I handed the shifty little son of a bitch his goggles, grateful as hell he was on my side, and he led the way through the garage. We weaved between armored transports, avoiding detection as best as possible.

The LCB wasn’t especially wide, its underground parking structure stretched out beneath it like the roots beneath a tree. A single hub sat in the middle of the structure with a single bank of ten elevators and two stairwells leading into the building—a good setup for stopping Unifieds from following us down into the tunnels that would also leave us vulnerable on the way in. It was a bottleneck. Lord, I hated bottlenecks.

On the other hand, I didn’t need to escape. If worst came to worst, I could explode the damn nukes whenever I wanted.

We walked to the door leading into the hub. Looking through the window, I saw brightly lit emptiness, walls with panels of brushed-steel doors, and nothing more.

“Do you want to take the stairs or the elevator?” Naens asked me.

They’re both traps,
I thought.
The stairs are a tube; the elevator is a box.
The elevator was better, though. Once inside the elevator, I could press buttons leading to the top, then climb onto the roof of the car.

“Elevator,” I said.

Naens nodded. “I’ll rig the stairs,” he said.

He wasn’t only going to rig the stairs. His ambitious objectives included sealing off the upper floor so that I had Andropov all to myself and destroying the lobby so the Unifieds couldn’t send in reinforcements. They might send in jets and gunships. The more the merrier. I’d feed them to the nukes once I finished with Andropov.

“Will the stairs still be there if we need them?” I asked.

He shook his head. “If we can get in, so can they,” he said. Then he asked, “Did your suit come with a rappel cord?”

I found a cord in one of the compartments, but I wouldn’t be able to use it with the shields up. “It does,” I said. “Are there cameras on the elevators?”

“Sure there are. I suggest you keep your helmet on for the ride.”

It made sense. The camera wouldn’t see through my helmet. It might record my virtual dog tag, however, the one that said the name of one of the guys I killed back in Quantico. I didn’t tell Naens about riding on the roof of the elevator. On some level, I didn’t trust him.

He’d had plenty of opportunity to speck with me if he’d wanted. He could have contacted the Unifieds, and he hadn’t. He could have sided with Emily Hughes. Hell, he was a specking SEAL. If he’d wanted to kill me in the tunnels, he could have slipped up behind me and put a bullet through my skull.

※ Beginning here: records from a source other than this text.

theorem Chip.snapHdr0Read_good {G : Watch} (d : Die) (s : Chip) (hs : s.good G) : (Chip.snapHdr0Read d s).good G := by
  unfold Chip.snapHdr0Read
  try dsimp only
  repeat' first
    | with_reducible (first | assumption | apply Chip.putAll_good | apply Chip.put_good | apply Chip.ite_good
                            | apply Chip.foldl_good) | with_reducible intro _ | split

theorem Chip.updFol_good {G : Watch} (s : Chip) (d : Die) (f : FolX → FolX) (hs : s.good G)
    (hf : ∀ x, wordsWf x.copyA = true → wordsWf x.copyB = true → wordsWf (f x).copyA = true ∧ wordsWf (f x).copyB = true) :
    (Chip.updFol s d f).good G := by
  exact Chip.upd_good _ _ _ hs fun x hx => ⟨by
    have h := hx.1
    simp only [DieX.wf, Bool.and_eq_true] at h ⊢
    exact ⟨⟨h.1.1, (hf _ h.1.2 h.2).1⟩, (hf _ h.1.2 h.2).2⟩, hx.2⟩

theorem Chip.setCopyValid_good {G : Watch} (s : Chip) (d : Die) (b : Bool) (v : Bool) (hs : s.good G) :
    (Chip.setCopyValid s d b v).good G := by
  unfold Chip.setCopyValid
  try dsimp only
  repeat' first
    | with_reducible (first | assumption | apply Chip.putB_good | apply Chip.ite_good | apply Chip.foldl_good)
    | with_reducible intro _ | split

theorem Chip.folWrite_good {G : Watch} (s : Chip) (d : Die) (n : Nat) (w : Word) (hs : s.good G) :
    (Chip.folWrite s d n w).good G := by
  unfold Chip.folWrite
  dsimp only
  refine Chip.setCopyValid_good _ _ _ _ (Chip.updFol_good _ _ _ hs fun x ha hb => ?_)
  have key : ∀ l, wordsWf l = true → wordsWf (if w = 0 then storeDel l n else storePut l n w) = true := by
    intro l hl
    split
    · exact wordsWf_storeDel _ _ hl
    · next hw => exact wordsWf_storePut _ _ _ hl hw
  split
  · exact ⟨ha, key _ hb⟩
  · exact ⟨key _ ha, hb⟩

theorem Chip.sealCopy_good {G : Watch} (s : Chip) (d : Die) (seq : Nat) (crc : Nat) (hs : s.good G) :
    (Chip.sealCopy s d seq crc).good G := by
  unfold Chip.sealCopy
  try dsimp only
  repeat' first
    | with_reducible (first | assumption | apply Chip.updFol_good | apply Chip.put_good | apply Chip.setCopyValid_good
                            | apply Chip.ite_good | apply Chip.setReg_good | apply Chip.foldl_good)
    | exact fun (_ : FolX) h k => ⟨h, k⟩ | (constructor <;> assumption) | with_reducible intro _ | split

theorem Chip.sealRefused_good {G : Watch} (s : Chip) (d : Die) (err : Nat) (rec : Nat) (hs : s.good G) :
    (Chip.sealRefused s d err rec).good G := by
  unfold Chip.sealRefused
  try dsimp only
  repeat' first
    | with_reducible (first | assumption | apply Chip.put_good | apply Chip.ite_good | apply Chip.cond_good
                            | apply Chip.foldl_good) | with_reducible intro _ | split

theorem Chip.requestSeal_good {G : Watch} (s : Chip) (d : Die) (seq : Nat) (crc : Nat) (hs : s.good G) :
    (Chip.requestSeal s d seq crc).good G := by
  unfold Chip.requestSeal
  try dsimp only
  repeat' first
    | with_reducible (first | assumption | apply Chip.sealCopy_good | apply Chip.sealRefused_good | apply Chip.ite_good
                            | apply Chip.foldl_good) | with_reducible intro _ | split

theorem Chip.showModePend_good {G : Watch} (s : Chip) (d : Die) (hs : s.good G) : (Chip.showModePend s d).good G := by
  unfold Chip.showModePend
  try dsimp only
  repeat' first
    | with_reducible (first | assumption | apply Chip.putB_good | apply Chip.ite_good | apply Chip.foldl_good)
    | with_reducible intro _ | split

theorem Chip.copyFails_good {G : Watch} (s : Chip) (d : Die) (b : Bool) (hs : s.good G) : (Chip.copyFails s d b).good G := by
  unfold Chip.copyFails
  try dsimp only
  repeat' first
    | with_reducible (first | assumption | apply Chip.report_good | apply Chip.put_good | apply Chip.setCopyValid_good
                            | apply Chip.ite_good | apply Chip.cond_good | apply Chip.foldl_good) | with_reducible intro _
    | split

theorem Chip.folioScrub_good {G : Watch} (d : Die) (rotA : Bool) (rotB : Bool) (s : Chip) (hs : s.good G) :
    (Chip.folioScrub d rotA rotB s).good G := by
  unfold Chip.folioScrub
  try dsimp only
  repeat' first
    | with_reducible (first | assumption | apply Chip.report_good | apply Chip.put_good | apply Chip.useInjection_good
                            | apply Chip.copyFails_good | apply Chip.ite_good | apply Chip.each_good
                            | apply Chip.foldl_good) | with_reducible intro _ | split

theorem Chip.folioEvent_good {G : Watch} (s : Chip) (d : Die) (cause : Nat) (hs : s.good G) :
    (Chip.folioEvent s d cause).good G := by
  unfold Chip.folioEvent
  try dsimp only
  repeat' first
    | with_reducible (first | assumption | apply Chip.updBoot_good | apply Chip.event_good | apply Chip.ite_good
                            | apply Chip.foldl_good) | exact fun (_ : BootX) h => h | exact fun (_ : BootX) _ => rfl
    | exact fun (_ : BootX) h => ramWf_ramStore _ _ _ h | with_reducible intro _ | split

theorem Chip.folioFlush_good {G : Watch} (s : Chip) (d : Die) (hs : s.good G) : (Chip.folioFlush s d).good G := by
  unfold Chip.folioFlush
  try dsimp only
  repeat' first
    | with_reducible (first | assumption | apply Chip.folioEvent_good | apply Chip.updBoot_good | apply Chip.ite_good
                            | apply Chip.foldl_good) | exact fun (_ : BootX) h => h | exact fun (_ : BootX) _ => rfl
    | exact fun (_ : BootX) h => ramWf_ramStore _ _ _ h | with_reducible intro _ | split

theorem Chip.folioCheck_good {G : Watch} (s : Chip) (d : Die) (b : BootFacts) (hs : s.good G) :
    (Chip.folioCheck s d b).good G := by
  unfold Chip.folioCheck
  try dsimp only
  repeat' first
    | with_reducible (first | assumption | apply Chip.each_good | apply Chip.copyFails_good | apply Chip.cond_good)
    | with_reducible intro _ | split

theorem Chip.folioSelect_good {G : Watch} (s : Chip) (d : Die) (hs : s.good G) : (Chip.folioSelect s d).good G := by
  unfold Chip.folioSelect
  try dsimp only
  repeat' first
    | with_reducible (first | assumption | apply Chip.put_good | apply Chip.updBoot_good | apply Chip.ite_good
                            | apply Chip.cond_good | apply Chip.foldl_good) | exact fun (_ : BootX) h => h
    | exact fun (_ : BootX) _ => rfl | exact fun (_ : BootX) h => ramWf_ramStore _ _ _ h | with_reducible intro _ | split

theorem Chip.countEvents_good {G : Watch} (s : Chip) (d : Die) (n : Nat) (ev : Nat) (present : Bool) (hs : s.good G) :
    (Chip.countEvents s d n ev present).good G := by
  unfold Chip.countEvents
  try dsimp only
  repeat' first
    | with_reducible (first | assumption | apply Chip.inc_good | apply Chip.setSticky_good | apply Chip.putSat_good
                            | apply Chip.ite_good | apply Chip.upd_good | apply Chip.cond_good | apply Chip.foldl_good)
    | with_reducible intro _ | split | exact ‹DieX.good _ _ _›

The little SEAL didn’t bother with packs; he wore a belt and a bandolier, both covered with compartments and cloth loops. I never saw all of the equipment he carried in the compartments, but he carried explosive charges in the loops. The charges had come from Freeman’s nest.

Naens said, “Give me three minutes before you get on the elevator.”

Three minutes didn’t seem like much time.

The thought,
He really does look like a bat
, ran through my mind. He had a small mouth, now drawn tight as he prepared to work, large dark eyes hidden under that thick ridge, and a snout of a nose. His dark, leathery skin offered nearly perfect camouflage in the shadowy garage. You wouldn’t spot him without specifically looking for him.

“Is three minutes enough time?” I asked.

“It’s enough,” he said. His voice remained low and solemn. He took this operation seriously, but it didn’t scare him even though he didn’t intend to survive. Maybe a stray Unified Authority bullet would find him, maybe he’d die when I set off the nukes, but sure as shooting, he’d die.

He asked, “Do you remember going to the Mogat planet to find Illych?”

I did, but I didn’t say anything.

He said, “In case I don’t make it back to the tunnels, it’s been a pleasure working with you,” and he saluted me. It was the oddest thing. Now, at the end, he had suddenly started acting all regulation on me. He waited a moment for me to return his salute. When I did, he spun and headed into the darkness. He was an agile dab of gray on a floor filled with shadows and he vanished into the environment quickly, and I wondered if I would see him again.

I listened for sounds of combat, even boosted the audio in my helmet. I heard nothing. I supposed that meant he had things under control; as a SEAL, he specialized in infiltration.

A few minutes passed, and I called for the elevator.

CHAPTER

SIXTY

It took less than a minute for my elevator to arrive. The silver doors slid apart, and I walked in. Naens had been right about the cameras in the elevator. How closely people watched them was another story. I entered on the bottom floor, an entirely deserted floor, so I had the car to myself. I pressed the button for the third floor and the top floor—Andropov’s suite of offices. I didn’t think anyone was watching my car, but if they were, they wouldn’t be watching closely. They might see I planned to get out on the third floor and forget about me as I climbed onto the roof of the car.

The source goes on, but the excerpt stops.